Of course I watched some NBA action on Monday. To my surprise, I learned something that I’m surprised I was never taught before from Boston Celtics coach Doc Rivers. He was filmed giving a pre-game speech to his players, and talked about how Dr. King’s “I Have a Dream” speech was not written for that day. It was straight from his heart, and he had no intention of sharing that on that day. Yet…that’s probably one of the most infamous speeches ever in American History, and quite possibly the world! Coach Rivers said that if you listen closely to the playback of that speech, you’ll hear someone in the background saying over and over again, “Tell them about the dream!” Dr. King had such a vision, and I have no doubt that vision was from God. It carried with it what many would deduce as an awful ending…being assassinated! I can’t help but wonder if we would be where we are today if Dr. King did not lose his life for the Civil Rights Movement.
I lived a unique life. I don’t talk about it much, because I’m sure it comes across as funny to many people, but I know first hand, despite being white, what it feels like to be a minority. I grew up a minority in Inkster, a suburb of Detroit, Michigan. I recall noticing all of the white families migrating to different areas to live, and before I knew it, we were one of the only white families left in the neighborhood. You probably wouldn’t guess, but I use to get into fights all of the time as a young teenager. Most of the time, it was simply because I was a short, scrawny, nerdy-looking white boy that was easy to pick on. Unfortunately, I was not about to back down to anyone. My father told me early on that if I didn’t stand up for myself I would be miserable for the rest of my life…even if it meant taking a beating after mouthing back. I think that’s why I’m so competitive and feisty today. I’ve never been one to back down from anything life throws my way.
Growing up a minority has made me empathize with the plight of not just African-Americans but ALL races…all people that are put in positions where they are subjects of discrimination. I remember walking in Paintsville, Kentucky during my college days holding Florence’s (now my wife) hand at the Apple Festival. Florence and I are a biracial couple (she is from Sri Lanka). We got some brutal stares, and people were not to found of us holding hands. We never let go though. As far as we have come, we still have some challenges that I’m not sure, given the history, that we will ever get over. I’m eternally grateful for Dr. King, his message and movement, and all that he did to help instill racial equality among all citizens of the United States. I just never want to forget…I never want to stop doing my part to represent that same equality everywhere that I go.
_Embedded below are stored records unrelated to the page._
/-- R96: `SAVE` of an idle, configured block and `LOAD` of the image into any idle block of sufficient capacity give
that block the same `HASHCOUNT`, `BITCOUNT` and array bytes, and so the same `CONTAINS` answers; the registers no image
carries are not restored. -/
def Obligations.SaveLoadRoundTrip : Prop :=
  ∀ s u : State, s.Inv → PortIdle s → s.bitCount ≠ 0 → u.Inv → PortIdle u →
    (s.bitCount.toNat + 7) / 8 ≤ u.params.arrayBytesMax → ∃ t img v,
    hostSave s = some (t, some img) ∧ hostLoad img u = some (v, .ok ()) ∧
    v.hashCount = s.hashCount ∧ v.bitCount = s.bitCount ∧
    (∀ a, a < (s.bitCount.toNat + 7) / 8 → memRead a v = memRead a s) ∧
    (∀ (q : List Byte) (x y : State),
      exec (.contains q) s = .next x → exec (.contains q) v = .next y → y.result = x.result) ∧
    v.digest = u.digest ∧ v.bitIndex = u.bitIndex ∧ v.byteIndex = u.byteIndex ∧ v.mask = u.mask ∧
    v.result = u.result ∧ v.probes = u.probes ∧ v.errFlags = u.errFlags

/-- R90, R92: a false-positive rate outside `(0, 1)` is refused before any packet, whatever the sizing arithmetic; sizes
in range are sent in one `CONFIG`, whose `E_CFG` is reported as `InvalidParameter`. The second clause, that sizes no
filter can have are refused before any packet, is the model's reading (log 15, from 95_test_vectors.md section 2.7,
"none: rule R92, `InvalidParameter` (the block would answer `03`)"): by R91 and R92 a `bitCount` out of range could
also be sent, and make `CONFIG` raise `E_CFG`. -/
def Obligations.NewFilterChecksParameters : Prop :=
  (∀ (ar : HostArith) (n : Int) (ε : Rat) (s : State), ε ≤ 0 ∨ 1 ≤ ε →
    hostNewFilter ar n ε s = some (s, .error .invalidParameter)) ∧
  (∀ (ar : HostArith) (n : Int) (ε : Rat) (s : State),
    sizedBitCount ar n ε < 1 ∨ 2 ^ 31 - 1 < sizedBitCount ar n ε ∨ sizedHashCount ar ε < 0 ∨
      65535 < sizedHashCount ar ε →
    hostNewFilter ar n ε s = some (s, .error .invalidParameter)) ∧
  (∀ (ar : HostArith) (n : Int) (ε : Rat) (s : State) (bc hc : Nat),
    0 < ε → ε < 1 → sizedBitCount ar n ε = bc → sizedHashCount ar ε = hc → 1 ≤ bc → bc ≤ 2 ^ 31 - 1 → hc ≤ 65535 →
    PortIdle s →
    ((bc + 7) / 8 ≤ s.params.arrayBytesMax → ∃ t, hostNewFilter ar n ε s = some (t, .ok ()) ∧
      t.bitCount.toNat = bc ∧ t.hashCount.toNat = hc ∧ ∀ a, a < (bc + 7) / 8 → memRead a t = 0x00#8) ∧
    (s.params.arrayBytesMax < (bc + 7) / 8 →
      hostNewFilter ar n ε s = some ({ s with errFlags := s.errFlags ||| 0x04#8, output := s.output ++ [0x03#8] },
        .error .invalidParameter)))

/-- R91: `NEWFILTER` is `CONFIG` with the values of the two formulas. In exact arithmetic, for every argument; and the
rows of the rule's table, in every arithmetic whose quotients are within 1/100 of the exact ones (row `epsilon = 0.5`:
in one that is exact there); a block with room is then configured so, and empty. The row `elementCount = 0` sends no
packet in the model's reading (log 15, 95_test_vectors.md section 2.7). -/
def Obligations.NewFilterFollowsTheFormulas : Prop :=
  (∀ (n : Int) (ε : Rat) (bc hc : Nat) (s : State), 0 < ε → ε < 1 → SizingFormula n ε bc hc →
    1 ≤ bc → bc ≤ 2 ^ 31 - 1 → hc ≤ 65535 →
    hostNewFilter realArith n ε s = hostConfig (BitVec.ofNat 16 hc) (BitVec.ofNat 32 bc) .invalidParameter s) ∧
  (∀ (ar : HostArith) (s : State),
    (SizesWithin (1 / 100) ar 1000 (1 / 100) →
      hostNewFilter ar 1000 (1 / 100) s = hostConfig 6 9585 .invalidParameter s) ∧
    (SizesWithin 0 ar 1000 (1 / 2) → hostNewFilter ar 1000 (1 / 2) s = hostConfig 1 1442 .invalidParameter s) ∧
    (SizesWithin (1 / 100) ar 1000 (3 / 5) →
      hostNewFilter ar 1000 (3 / 5) s = hostConfig 0 1063 .invalidParameter s) ∧
    (SizesWithin (1 / 100) ar 0 (1 / 100) →
      hostNewFilter ar 0 (1 / 100) s = some (s, .error .invalidParameter)) ∧
    (SizesWithin (1 / 100) ar 100 (1 / 1000) →
      hostNewFilter ar 100 (1 / 1000) s = hostConfig 9 1437 .invalidParameter s) ∧
    (SizesWithin (1 / 100) ar 1000 (1 / 100) → PortIdle s → 1199 ≤ s.params.arrayBytesMax →
      ∃ t, hostNewFilter ar 1000 (1 / 100) s = some (t, .ok ()) ∧ t.hashCount = 6 ∧ t.bitCount = 9585 ∧
        nbytes t = 1199 ∧ t.output = s.output ++ [0x00#8] ∧ ∀ a, a < 1199 → memRead a t = 0x00#8))
end

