-- ==== Sys2Proof/Laws/Bytes.lean ====
section
/-! SUPPORT. Byte orders undo each other, and how long their results are. -/

namespace Sys2Proof.Machine

@[simp] theorem beNat_nil : beNat [] = 0 := rfl

theorem beNat_foldl (b : List Byte) (k : Nat) :
    b.foldl (fun acc x => acc * 256 + x.toNat) k = k * 256 ^ b.length + beNat b := by
  induction b generalizing k with
  | nil => simp
  | cons x b ih =>
    simp only [List.foldl_cons, List.length_cons, beNat]
    rw [ih, ih (0 * 256 + x.toNat)]
    simp only [beNat, Nat.zero_mul, Nat.zero_add, pow_succ]
    ring

theorem beNat_cons (x : Byte) (b : List Byte) : beNat (x :: b) = x.toNat * 256 ^ b.length + beNat b := by
  have h := beNat_foldl b x.toNat
  simpa [beNat] using h

theorem beNat_append (a b : List Byte) : beNat (a ++ b) = beNat a * 256 ^ b.length + beNat b := by
  rw [beNat, List.foldl_append]
  exact beNat_foldl b (beNat a)

theorem beNat_lt (b : List Byte) : beNat b < 256 ^ b.length := by
  induction b with
  | nil => simp
  | cons x b ih =>
    rw [beNat_cons, List.length_cons, pow_succ]
    have := x.isLt
    nlinarith [Nat.mul_le_mul_right (256 ^ b.length) (Nat.le_of_lt_succ this)]

@[simp] theorem bytesBe16_length (v : Word16) : (bytesBe16 v).length = 2 := rfl
@[simp] theorem bytesBe32_length (v : Word32) : (bytesBe32 v).length = 4 := rfl
@[simp] theorem bytesLe64_length (v : Word64) : (bytesLe64 v).length = 8 := rfl

theorem beNat_bytesBe16 (v : Word16) : beNat (bytesBe16 v) = v.toNat := by
  have := v.isLt
  simp only [beNat, bytesBe16, List.foldl_cons, List.foldl_nil, BitVec.extractLsb'_toNat, Nat.shiftRight_eq_div_pow]
  omega

theorem beNat_bytesBe32 (v : Word32) : beNat (bytesBe32 v) = v.toNat := by
  have := v.isLt
  simp only [beNat, bytesBe32, List.foldl_cons, List.foldl_nil, BitVec.extractLsb'_toNat, Nat.shiftRight_eq_div_pow]
  omega

@[simp] theorem be16_bytesBe16 (v : Word16) : be16 (bytesBe16 v) = v := by
  simp [be16, beNat_bytesBe16]

@[simp] theorem be32_bytesBe32 (v : Word32) : be32 (bytesBe32 v) = v := by
  simp [be32, beNat_bytesBe32]

theorem leNat_eq_beNat_reverse (b : List Byte) : leNat b = beNat b.reverse := by
  induction b with
  | nil => rfl
  | cons x b ih => simp [leNat, ih, beNat_append, beNat_cons]; ring

theorem leNat_bytesLe64 (v : Word64) : leNat (bytesLe64 v) = v.toNat := by
  have := v.isLt
  simp only [leNat, bytesLe64, BitVec.extractLsb'_toNat, Nat.shiftRight_eq_div_pow]
  omega

@[simp] theorem le64_bytesLe64 (v : Word64) : le64 (bytesLe64 v) = v := by
  simp [le64, leNat_bytesLe64]

/-- Two bytes are `bytes_be16` of what they read as. -/
theorem bytesBe16_be16 (b : List Byte) (h : b.length = 2) : bytesBe16 (be16 b) = b := by
  obtain ⟨x, y, rfl⟩ : ∃ x y, b = [x, y] := by
    match b, h with
    | [x, y], _ => exact ⟨x, y, rfl⟩
  have hx := x.isLt
  have hy := y.isLt
  simp only [bytesBe16, be16, beNat, List.foldl_cons, List.foldl_nil, List.cons.injEq, and_true]
  refine ⟨?_, ?_⟩ <;> apply BitVec.eq_of_toNat_eq <;>
    simp only [BitVec.extractLsb'_toNat, BitVec.toNat_ofNat, Nat.shiftRight_eq_div_pow] <;> omega

/-- Four bytes are `bytes_be32` of what they read as. -/
theorem bytesBe32_be32 (b : List Byte) (h : b.length = 4) : bytesBe32 (be32 b) = b := by
  obtain ⟨x, y, z, w, rfl⟩ : ∃ x y z w, b = [x, y, z, w] := by
    match b, h with
    | [x, y, z, w], _ => exact ⟨x, y, z, w, rfl⟩
  have hx := x.isLt
  have hy := y.isLt
  have hz := z.isLt
  have hw := w.isLt
  simp only [bytesBe32, be32, beNat, List.foldl_cons, List.foldl_nil, List.cons.injEq, and_true]
  refine ⟨?_, ?_, ?_, ?_⟩ <;> apply BitVec.eq_of_toNat_eq <;>
    simp only [BitVec.extractLsb'_toNat, BitVec.toNat_ofNat, Nat.shiftRight_eq_div_pow] <;> omega

/-- Sixteen bytes survive the digest type. -/
theorem digestOfList_toList_of_length (b : List Byte) (h : b.length = 16) : (digestOfList b).toList = b := by
  simp [digestOfList, Vector.toList, h]

@[simp] theorem digestOfList_toList (d : Digest) : digestOfList d.toList = d := by
  apply Vector.toList_inj.mp
  exact digestOfList_toList_of_length _ (by simp)

end Sys2Proof.Machine
end

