-- ==== Sys2Proof/Laws/State.lean ====
section
/-! SUPPORT. What each named operation does to each field of State: one lemma per field per operation, by rfl, so that
no proof unfolds a record update. -/

namespace Sys2Proof.Machine

variable (s : State)

/-! ### memWrite -/

@[simp] theorem memWrite_bitCount (a : Nat) (v : Byte) : (memWrite a v s).bitCount = s.bitCount := rfl
@[simp] theorem memWrite_hashCount (a : Nat) (v : Byte) : (memWrite a v s).hashCount = s.hashCount := rfl
@[simp] theorem memWrite_bits (a : Nat) (v : Byte) : (memWrite a v s).bits = s.bits.write a v := rfl
@[simp] theorem memWrite_digest (a : Nat) (v : Byte) : (memWrite a v s).digest = s.digest := rfl
@[simp] theorem memWrite_bitIndex (a : Nat) (v : Byte) : (memWrite a v s).bitIndex = s.bitIndex := rfl
@[simp] theorem memWrite_byteIndex (a : Nat) (v : Byte) : (memWrite a v s).byteIndex = s.byteIndex := rfl
@[simp] theorem memWrite_mask (a : Nat) (v : Byte) : (memWrite a v s).mask = s.mask := rfl
@[simp] theorem memWrite_result (a : Nat) (v : Byte) : (memWrite a v s).result = s.result := rfl
@[simp] theorem memWrite_probes (a : Nat) (v : Byte) : (memWrite a v s).probes = s.probes := rfl
@[simp] theorem memWrite_errFlags (a : Nat) (v : Byte) : (memWrite a v s).errFlags = s.errFlags := rfl
@[simp] theorem memWrite_halt (a : Nat) (v : Byte) : (memWrite a v s).halt = s.halt := rfl
@[simp] theorem memWrite_pkt (a : Nat) (v : Byte) : (memWrite a v s).pkt = s.pkt := rfl
@[simp] theorem memWrite_hashRegs (a : Nat) (v : Byte) : (memWrite a v s).hashRegs = s.hashRegs := rfl
@[simp] theorem memWrite_params (a : Nat) (v : Byte) : (memWrite a v s).params = s.params := rfl
@[simp] theorem memWrite_freeIndex (a : Nat) (v : Byte) : (memWrite a v s).freeIndex = s.freeIndex := rfl
@[simp] theorem memWrite_input (a : Nat) (v : Byte) : (memWrite a v s).input = s.input := rfl
@[simp] theorem memWrite_output (a : Nat) (v : Byte) : (memWrite a v s).output = s.output := rfl

/-! ### clearArray -/

@[simp] theorem clearArray_bitCount (n : Nat) : (clearArray n s).bitCount = s.bitCount := rfl
@[simp] theorem clearArray_hashCount (n : Nat) : (clearArray n s).hashCount = s.hashCount := rfl
@[simp] theorem clearArray_bits (n : Nat) : (clearArray n s).bits = s.bits.clearBelow n := rfl
@[simp] theorem clearArray_digest (n : Nat) : (clearArray n s).digest = s.digest := rfl
@[simp] theorem clearArray_bitIndex (n : Nat) : (clearArray n s).bitIndex = s.bitIndex := rfl
@[simp] theorem clearArray_byteIndex (n : Nat) : (clearArray n s).byteIndex = s.byteIndex := rfl
@[simp] theorem clearArray_mask (n : Nat) : (clearArray n s).mask = s.mask := rfl
@[simp] theorem clearArray_result (n : Nat) : (clearArray n s).result = s.result := rfl
@[simp] theorem clearArray_probes (n : Nat) : (clearArray n s).probes = s.probes := rfl
@[simp] theorem clearArray_errFlags (n : Nat) : (clearArray n s).errFlags = s.errFlags := rfl
@[simp] theorem clearArray_halt (n : Nat) : (clearArray n s).halt = s.halt := rfl
@[simp] theorem clearArray_pkt (n : Nat) : (clearArray n s).pkt = s.pkt := rfl
@[simp] theorem clearArray_hashRegs (n : Nat) : (clearArray n s).hashRegs = s.hashRegs := rfl
@[simp] theorem clearArray_params (n : Nat) : (clearArray n s).params = s.params := rfl
@[simp] theorem clearArray_freeIndex (n : Nat) : (clearArray n s).freeIndex = s.freeIndex := rfl
@[simp] theorem clearArray_input (n : Nat) : (clearArray n s).input = s.input := rfl
@[simp] theorem clearArray_output (n : Nat) : (clearArray n s).output = s.output := rfl
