/-- 3.2: `HASH 0, "CCBF"` on an unconfigured block. -/
theorem test_hash : (after (.hash 0 [0x43, 0x43, 0x42, 0x46]) State.reset).output =
    [0x00, 0x05, 0x0f, 0x8d, 0x3c, 0xcb, 0x4a, 0xdf, 0xae, 0xd5, 0x1c, 0x9c, 0xca, 0x61, 0x42, 0x47, 0x96] := by
  decide +kernel
/-- R59 (c): the empty message with seed 1. -/
theorem test_hash_seed : (after (.hash 1 []) State.reset).digest.toList =
    [0xb5, 0x5c, 0xff, 0x6e, 0xe5, 0xab, 0x10, 0x46, 0x83, 0x35, 0xf8, 0x78, 0xaa, 0x2d, 0x62, 0x51] := by
  decide +kernel
/-- R55: `fmix64(1)`. -/
theorem test_fmix64 : fmix64 1 = 0xb456bcfc34c2cb2c := by decide
/-- R52's example: `H1`, `H2` after the message block `00 01 .. 0f`. -/
theorem test_block_step :
    (blockStep (Claims.countingBytes 16) { h1 := 0, h2 := 0, k1 := 0, k2 := 0, len := 16 }).h1 = 0xdcac505ea5c458df ∧
    (blockStep (Claims.countingBytes 16) { h1 := 0, h2 := 0, k1 := 0, k2 := 0, len := 16 }).h2 = 0x72927c4be244042d := by
  decide +kernel
/-- R64's example. -/
theorem test_index : (fun t => (t.output, t.bitIndex, t.byteIndex, t.mask))
    (after (.index #v[0x05, 0x0f, 0x8d, 0x3c, 0xcb, 0x4a, 0xdf, 0xae, 0xd5, 0x1c, 0x9c, 0xca, 0x61, 0x42, 0x47, 0x96])
      { State.reset with bitCount := 9585 }) = ([0x00, 0x00, 0x00, 0x1f, 0xc5], 8133, 1016, 0x04) := by decide +kernel
/-- 3.2: `INDEX` on an unconfigured block. -/
theorem test_index_nocfg : (after (.index (Vector.replicate 16 0)) State.reset).output = [0x02] := by decide
/-- R70's example: `"a"` probes bits 6, 11, 11. -/
theorem test_insert : (fun t => (t.output, t.bits, t.probes)) (after (.insert [0x61]) (smallFilter 0x00 0x00)) =
    ([0x00], [(0, 0x02), (1, 0x10)], 3) := by decide +kernel
/-- 3.3: `"b"` after `"a"`. -/
theorem test_insert_again : (after (.insert [0x62]) (smallFilter 0x02 0x10)).bits = [(0, 0x12), (1, 0x70)] := by
  decide +kernel
/-- R71's example: `"e"` fails at its second probe, bit 13. -/
theorem test_contains_false : (fun t => (t.output, t.result, t.probes, t.bitIndex))
    (after (.contains [0x65]) (smallFilter 0x12 0x70)) = ([0x00, 0x00], false, 2, 13) := by decide +kernel
/-- R71's example: `"("` is a false positive. -/
theorem test_contains_true : (fun t => (t.output, t.result, t.probes, t.bitIndex))
    (after (.contains [0x28]) (smallFilter 0x12 0x70)) = ([0x00, 0x01], true, 3, 9) := by decide +kernel
/-- R80: a second `CONFIG` empties the filter and sets the new sizes. -/
theorem test_config : (fun t => (t.output, t.bits, t.hashCount, t.bitCount))
    (after (.config 6 13) (smallFilter 0x12 0x70)) = ([0x00], [], 6, 13) := by decide
/-- R80: `CONFIG 6, 0x80000000` responds `03` and leaves the filter. -/
theorem test_config_refused : (fun t => (t.output, t.bits, t.errFlags, t.bitCount))
    (after (.config 6 0x80000000) (smallFilter 0x12 0x70)) =
    ([0x03], [(0, 0x12), (1, 0x70)], 0x04, 16) := by decide
/-- R81's example. -/
theorem test_rdarr : (after (.rdarr 1) (smallFilter 0x12 0x70)).output = [0x00, 0x70] := by decide
/-- R81's example, out of range. -/
theorem test_rdarr_addr : (after (.rdarr 2) (smallFilter 0x12 0x70)).output = [0x04] := by decide
/-- R82: the whole byte is replaced, not or-ed. -/
theorem test_wrarr : (after (.wrarr 1 0x07) (smallFilter 0x12 0x70)).bits = [(0, 0x12), (1, 0x07)] := by decide
/-- R105: `WRARR` on an unconfigured block is `E_NOCFG`, not `E_ADDR`. -/
theorem test_wrarr_nocfg : (fun t => (t.output, t.errFlags)) (after (.wrarr 0 0) State.reset) = ([0x02], 0x02) := by
  decide
/-- 3.3: `STATUS` with `PROBES = 2`, `CFGD = 1`, `RESULT = 0`. -/
theorem test_rdreg : (after (.rdreg 0x00) { smallFilter 0 0 with probes := 2 }).output =
    [0x00, 0x00, 0x02, 0x00, 0x02] := by decide
/-- R83: `RDREG 7`. -/
theorem test_rdreg_reserved : (after (.rdreg 0x07) State.reset).output = [0x05] := by decide
/-- R101: after reset the stream `09` produces the response `01` and halts. -/
theorem test_illegal : (match step (hostDoes (bytesIn [0x09]) State.reset) with
    | .next t => some (t.output, t.halt, t.errFlags)
    | _ => none) = some ([0x01], true, 0x01) := by decide
/-- 95 section 2.6, 3.8: images a `LOAD` refuses, and the one it takes. -/
theorem test_image :
    checkImage [0x43, 0x43, 0x42, 0x47, 0, 1, 0, 3, 0, 0, 0, 0x10, 0x12, 0x70] = .error .invalidFormat ∧
    checkImage [0x43, 0x43, 0x42, 0x46, 0, 2, 0, 3, 0, 0, 0, 0x10, 0x12, 0x70] = .error (.unsupportedVersion 2) ∧
    checkImage [0x43, 0x43, 0x42, 0x46, 0, 1, 0, 3, 0, 0, 0, 0x10, 0x12] = .error .invalidFormat ∧
    checkImage [0x43, 0x43, 0x42, 0x46, 0, 1, 0, 3, 0, 0, 0, 0x10, 0x12, 0x70] =
      .ok { hashCount := 3, bitCount := 16, array := [0x12, 0x70] } := by decide

/-! ### The textual notation (R40, R41) -/

theorem test_asm_insert : assembleLine "INSERT \"hello\"".toList =
    some [0x03, 0x00, 0x00, 0x00, 0x05, 0x68, 0x65, 0x6c, 0x6c, 0x6f] := by decide
theorem test_asm_config : assembleLine "CONFIG 6, -2147483648 ; refused".toList =
    some [0x05, 0x00, 0x06, 0x80, 0x00, 0x00, 0x00] := by decide
theorem test_asm_hash : assembleLine "HASH     0, x\"0009ff\"".toList =
    some [0x01, 0, 0, 0, 0, 0, 0, 0, 3, 0x00, 0x09, 0xff] := by decide
theorem test_asm_rdreg : assembleLine "RDREG NBYTES".toList = some [0x08, 0x03] := by decide
theorem test_asm_raw : assembleLine ".byte 0x09".toList = some [0x09] := by decide

/-! ### Witnesses: a state and operands that meet every hypothesis of a statement, clause by clause -/

/-- The filter of section 3.3 with `"a"` and `"b"` in it. -/
def filterAB : State := smallFilter 0x12 0x70

theorem filterAB_inv : filterAB.Inv :=
  ⟨by decide, by decide, by decide, by decide, by decide, by decide, by decide, by decide, by decide⟩

theorem filterAB_idle : PortIdle filterAB := by decide

theorem filterAB_configured : filterAB.bitCount ≠ 0 := by decide

theorem reset_idle : PortIdle State.reset := by decide

theorem reset_inv : State.reset.Inv :=
  ⟨by decide, by decide, by decide, by decide, by decide, by decide, by decide, by decide, by decide⟩

theorem witness_DecodeOfEncode : (Instr.hash 5 [0x61]).WellFormed := test_wf_hash

theorem witness_EncodeOfDecode : decode [0x07, 0, 0, 0, 1, 7, 0x08] = .packet (.wrarr 1 7) [0x08] := by decide

/-- The other clauses fix the first byte alone; here both lengths at which those of formats S and M turn. -/
theorem witness_PacketLengthsAreTheTables :
    Claims.IllegalOpcode 0x00 ∧ Claims.IllegalOpcode 0x09 ∧ Claims.IllegalOpcode 0xff ∧
    (0x01#8 :: List.replicate 7 0#8).length < 9 ∧ ¬ (0x01#8 :: List.replicate 8 0#8).length < 9 ∧
    (0x03#8 :: List.replicate 3 0#8).length < 5 ∧ ¬ (0x04#8 :: List.replicate 4 0#8).length < 5 := by decide

theorem witness_PrefixesAreIncomplete :
    (Instr.wrarr 1 7).WellFormed ∧ encode (.wrarr 1 7) = [0x07, 0, 0, 0, 1] ++ [7] ∧ [7#8] ≠ [] ∧
    encode (.wrarr 1 7) = [] ++ [0x07, 0, 0, 0, 1, 7] := ⟨trivial, by decide, by decide, by decide⟩

theorem witness_StepRunsDecodedCommand :
    (fun s : State => s.halt = false ∧ s.input = .byte 0x00 :: [.reset] ∧
      decode (s.pkt ++ [0x00]) = .packet (.rdreg 0x00) [])
    { State.reset with pkt := [0x08], input := [.byte 0x00, .reset] } := by decide

theorem witness_FetchWordRunsNext :
    decodeTableWord 8 0x05 = some (.config 0 0) ∧ decodeTableWord 16 0x0b08 = some (.rdreg 0x0b) := by decide

theorem witness_BytesRefineCommands :
    (Instr.insert [0x61]).WellFormed ∧
    (fun s : State => s.halt = false ∧ s.pkt = [] ∧ s.input = bytesIn (encode (.insert [0x61])) ++ [.reset])
      { State.reset with input := bytesIn (encode (.insert [0x61])) ++ [.reset] } :=
  ⟨by show [0x61#8].length < 2 ^ 32; decide, by decide⟩

theorem witness_StreamRefinesCommandSequence :
    (∀ i ∈ [Instr.config 1 8, Instr.rdarr 0], i.WellFormed) ∧ PortIdle State.reset := by
  refine ⟨?_, reset_idle⟩
  intro i hi
  rcases List.mem_cons.mp hi with rfl | hi
  · trivial
  · rw [List.mem_singleton.mp hi]
    trivial

theorem witness_DeliveryInPieces : State.reset.input = [] := rfl

theorem witness_IncompletePacketWaits :
    (Instr.rdreg 0).WellFormed ∧ PortIdle filterAB ∧ encode (.rdreg 0) = [0x08] ++ [0x00] ∧
    [0x08#8] ≠ [] ∧ [0x00#8] ≠ [] := ⟨trivial, filterAB_idle, by decide, by decide, by decide⟩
Let us not have a short term memory. Let’s remember that complete equality is something we will probably have to strive for forever. As a self-proclaimed leader, I look around and wonder where people like Dr. King, Malcolm X, and…well, Jesus Christ and His disciples have gone. While America is treading water amidst the worst economic crisis my generation has ever seen, I see a lack of leadership. I see an America that likes comfort more than justice (and I’m guilty as charge to some degree). That’s why I try to reflect on this every chance that I get. When I die and get to heaven, I want to be able to stand before God without any talent left and be able to say that I used everything He gave me. Oh my…if only we all had that same drive, motivation and commitment! Perhaps it wouldn’t have taken 6 decades to elect a minority as the President of the United States of America.
It is my prayer is that we celebrate Dr. King’s life daily, and that we honor his mission and commitment with our own lives! Stand for equality each and every day. You never know when you might end up as a minority yourself!